**EXERCISE BRIEF:**
From the records below, transcribe only the lines running from the one with "have e1 : toStart" through the one with "exact State.searches_of_withCtx this". Keep both of those end lines.
◆ ◆ ◆ ◆
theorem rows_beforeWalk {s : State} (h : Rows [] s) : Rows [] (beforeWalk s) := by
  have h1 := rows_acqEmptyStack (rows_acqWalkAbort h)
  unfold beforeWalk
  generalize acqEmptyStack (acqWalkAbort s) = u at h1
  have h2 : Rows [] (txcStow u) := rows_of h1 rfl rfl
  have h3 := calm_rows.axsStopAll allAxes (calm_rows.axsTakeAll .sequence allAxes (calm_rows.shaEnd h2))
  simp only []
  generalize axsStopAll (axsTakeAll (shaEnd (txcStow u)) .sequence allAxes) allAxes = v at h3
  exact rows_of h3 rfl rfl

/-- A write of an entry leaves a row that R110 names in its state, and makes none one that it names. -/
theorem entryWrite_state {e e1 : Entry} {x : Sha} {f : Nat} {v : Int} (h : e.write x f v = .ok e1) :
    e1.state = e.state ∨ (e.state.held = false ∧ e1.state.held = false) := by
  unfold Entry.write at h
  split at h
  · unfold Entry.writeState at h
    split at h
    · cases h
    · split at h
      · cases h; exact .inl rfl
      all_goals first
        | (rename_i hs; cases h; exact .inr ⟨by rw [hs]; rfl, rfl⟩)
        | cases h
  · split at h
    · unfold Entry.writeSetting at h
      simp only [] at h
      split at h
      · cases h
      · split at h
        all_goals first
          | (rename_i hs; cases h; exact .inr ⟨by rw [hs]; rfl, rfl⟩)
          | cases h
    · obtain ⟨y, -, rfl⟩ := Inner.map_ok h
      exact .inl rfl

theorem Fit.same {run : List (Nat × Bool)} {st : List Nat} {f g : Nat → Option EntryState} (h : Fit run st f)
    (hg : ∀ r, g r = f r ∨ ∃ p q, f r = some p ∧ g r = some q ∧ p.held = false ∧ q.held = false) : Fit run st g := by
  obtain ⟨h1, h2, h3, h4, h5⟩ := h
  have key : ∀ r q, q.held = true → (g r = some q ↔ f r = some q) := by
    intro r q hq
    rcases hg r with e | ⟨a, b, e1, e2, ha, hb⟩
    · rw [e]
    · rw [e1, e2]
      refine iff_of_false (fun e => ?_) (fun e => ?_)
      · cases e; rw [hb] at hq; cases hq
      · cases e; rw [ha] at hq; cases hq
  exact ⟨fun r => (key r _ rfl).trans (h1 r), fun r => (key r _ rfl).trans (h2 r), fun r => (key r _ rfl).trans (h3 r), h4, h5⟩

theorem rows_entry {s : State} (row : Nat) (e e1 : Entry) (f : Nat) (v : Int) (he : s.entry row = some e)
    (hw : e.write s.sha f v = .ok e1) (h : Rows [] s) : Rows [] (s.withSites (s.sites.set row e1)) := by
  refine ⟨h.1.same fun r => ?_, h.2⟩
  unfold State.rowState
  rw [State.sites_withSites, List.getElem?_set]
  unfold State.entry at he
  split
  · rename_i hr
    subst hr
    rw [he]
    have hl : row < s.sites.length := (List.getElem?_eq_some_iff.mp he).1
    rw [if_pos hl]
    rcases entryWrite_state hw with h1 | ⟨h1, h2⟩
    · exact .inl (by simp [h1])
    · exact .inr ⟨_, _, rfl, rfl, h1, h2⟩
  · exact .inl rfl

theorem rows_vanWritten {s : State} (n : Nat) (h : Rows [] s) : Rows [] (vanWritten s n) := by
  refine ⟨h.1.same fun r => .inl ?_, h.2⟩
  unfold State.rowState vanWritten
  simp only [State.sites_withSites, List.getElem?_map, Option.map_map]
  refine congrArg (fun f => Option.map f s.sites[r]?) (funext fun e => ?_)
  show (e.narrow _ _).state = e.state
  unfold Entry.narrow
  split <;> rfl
◆ ◆ ◆ ◆
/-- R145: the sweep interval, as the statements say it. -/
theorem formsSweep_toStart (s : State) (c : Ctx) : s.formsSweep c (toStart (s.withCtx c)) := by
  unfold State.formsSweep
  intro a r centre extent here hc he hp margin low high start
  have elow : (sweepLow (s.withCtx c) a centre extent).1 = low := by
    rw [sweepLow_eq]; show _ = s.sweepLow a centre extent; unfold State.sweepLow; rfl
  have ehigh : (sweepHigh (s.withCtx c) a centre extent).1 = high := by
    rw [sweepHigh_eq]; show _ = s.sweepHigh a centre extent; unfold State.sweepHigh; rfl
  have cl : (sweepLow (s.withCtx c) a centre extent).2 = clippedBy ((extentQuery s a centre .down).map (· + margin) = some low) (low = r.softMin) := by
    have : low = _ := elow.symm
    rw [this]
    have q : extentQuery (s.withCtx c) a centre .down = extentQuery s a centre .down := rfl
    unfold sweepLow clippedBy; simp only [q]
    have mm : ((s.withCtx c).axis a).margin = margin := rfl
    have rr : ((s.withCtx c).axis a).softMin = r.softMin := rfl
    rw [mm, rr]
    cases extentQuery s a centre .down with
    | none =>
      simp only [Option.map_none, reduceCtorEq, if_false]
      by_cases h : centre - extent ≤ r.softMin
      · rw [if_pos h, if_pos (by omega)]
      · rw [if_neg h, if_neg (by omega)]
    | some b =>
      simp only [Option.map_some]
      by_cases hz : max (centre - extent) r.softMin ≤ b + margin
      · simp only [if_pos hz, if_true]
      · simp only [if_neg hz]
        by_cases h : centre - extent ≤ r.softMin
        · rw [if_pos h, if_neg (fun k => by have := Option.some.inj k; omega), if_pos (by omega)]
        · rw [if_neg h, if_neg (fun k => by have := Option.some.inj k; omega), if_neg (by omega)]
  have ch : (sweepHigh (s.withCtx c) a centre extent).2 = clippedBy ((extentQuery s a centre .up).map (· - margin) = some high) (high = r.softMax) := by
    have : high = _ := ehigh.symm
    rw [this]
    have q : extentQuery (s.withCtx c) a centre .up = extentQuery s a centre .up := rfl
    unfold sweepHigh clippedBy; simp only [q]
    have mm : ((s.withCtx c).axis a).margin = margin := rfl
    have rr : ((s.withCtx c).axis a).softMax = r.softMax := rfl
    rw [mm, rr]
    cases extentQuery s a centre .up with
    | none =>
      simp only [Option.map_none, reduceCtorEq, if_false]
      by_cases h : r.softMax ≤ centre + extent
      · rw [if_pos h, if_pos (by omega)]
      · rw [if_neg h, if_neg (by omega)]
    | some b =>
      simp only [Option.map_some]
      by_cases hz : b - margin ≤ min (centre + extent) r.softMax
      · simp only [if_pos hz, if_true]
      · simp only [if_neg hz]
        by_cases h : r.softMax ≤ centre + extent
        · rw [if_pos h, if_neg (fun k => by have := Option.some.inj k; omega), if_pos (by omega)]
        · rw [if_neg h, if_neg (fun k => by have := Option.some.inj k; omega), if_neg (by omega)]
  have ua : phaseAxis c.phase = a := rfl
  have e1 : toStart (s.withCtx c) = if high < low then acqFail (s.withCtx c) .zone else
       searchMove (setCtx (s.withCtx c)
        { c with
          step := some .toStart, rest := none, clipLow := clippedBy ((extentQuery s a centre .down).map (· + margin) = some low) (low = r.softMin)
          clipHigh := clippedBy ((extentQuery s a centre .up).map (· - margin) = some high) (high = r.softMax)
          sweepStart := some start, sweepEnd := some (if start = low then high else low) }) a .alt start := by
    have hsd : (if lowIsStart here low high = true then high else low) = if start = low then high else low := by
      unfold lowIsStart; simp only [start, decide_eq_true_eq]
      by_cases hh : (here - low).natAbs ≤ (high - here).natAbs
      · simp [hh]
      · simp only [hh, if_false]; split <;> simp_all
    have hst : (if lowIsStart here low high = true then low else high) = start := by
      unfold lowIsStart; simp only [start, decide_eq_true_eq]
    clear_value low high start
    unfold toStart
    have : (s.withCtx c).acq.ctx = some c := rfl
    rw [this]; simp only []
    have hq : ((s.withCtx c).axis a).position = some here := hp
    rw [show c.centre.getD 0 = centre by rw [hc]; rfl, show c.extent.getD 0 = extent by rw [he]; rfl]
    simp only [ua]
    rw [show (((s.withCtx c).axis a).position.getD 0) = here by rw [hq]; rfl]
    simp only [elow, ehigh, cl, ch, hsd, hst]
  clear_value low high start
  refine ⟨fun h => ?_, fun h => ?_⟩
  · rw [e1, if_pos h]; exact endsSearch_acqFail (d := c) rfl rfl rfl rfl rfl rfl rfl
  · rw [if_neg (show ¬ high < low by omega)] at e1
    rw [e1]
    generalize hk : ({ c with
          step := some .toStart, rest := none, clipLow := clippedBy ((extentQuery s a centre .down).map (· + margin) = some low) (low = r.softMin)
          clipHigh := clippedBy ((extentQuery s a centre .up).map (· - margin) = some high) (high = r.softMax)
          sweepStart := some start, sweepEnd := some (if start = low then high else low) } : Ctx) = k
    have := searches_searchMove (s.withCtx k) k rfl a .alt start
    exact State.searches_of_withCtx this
◆ ◆ ◆ ◆
**WRITTEN ANSWER:**
  have e1 : toStart (s.withCtx c) = if high < low then acqFail (s.withCtx c) .zone else
       searchMove (setCtx (s.withCtx c)
        { c with
          step := some .toStart, rest := none, clipLow := clippedBy ((extentQuery s a centre .down).map (· + margin) = some low) (low = r.softMin)
          clipHigh := clippedBy ((extentQuery s a centre .up).map (· - margin) = some high) (high = r.softMax)
          sweepStart := some start, sweepEnd := some (if start = low then high else low) }) a .alt start := by
    have hsd : (if lowIsStart here low high = true then high else low) = if start = low then high else low := by
      unfold lowIsStart; simp only [start, decide_eq_true_eq]
      by_cases hh : (here - low).natAbs ≤ (high - here).natAbs
      · simp [hh]
      · simp only [hh, if_false]; split <;> simp_all
    have hst : (if lowIsStart here low high = true then low else high) = start := by
      unfold lowIsStart; simp only [start, decide_eq_true_eq]
    clear_value low high start
    unfold toStart
    have : (s.withCtx c).acq.ctx = some c := rfl
    rw [this]; simp only []
    have hq : ((s.withCtx c).axis a).position = some here := hp
    rw [show c.centre.getD 0 = centre by rw [hc]; rfl, show c.extent.getD 0 = extent by rw [he]; rfl]
    simp only [ua]
    rw [show (((s.withCtx c).axis a).position.getD 0) = here by rw [hq]; rfl]
    simp only [elow, ehigh, cl, ch, hsd, hst]
  clear_value low high start
  refine ⟨fun h => ?_, fun h => ?_⟩
  · rw [e1, if_pos h]; exact endsSearch_acqFail (d := c) rfl rfl rfl rfl rfl rfl rfl
  · rw [if_neg (show ¬ high < low by omega)] at e1
    rw [e1]
    generalize hk : ({ c with
          step := some .toStart, rest := none, clipLow := clippedBy ((extentQuery s a centre .down).map (· + margin) = some low) (low = r.softMin)
          clipHigh := clippedBy ((extentQuery s a centre .up).map (· - margin) = some high) (high = r.softMax)
          sweepStart := some start, sweepEnd := some (if start = low then high else low) } : Ctx) = k
    have := searches_searchMove (s.withCtx k) k rfl a .alt start
    exact State.searches_of_withCtx this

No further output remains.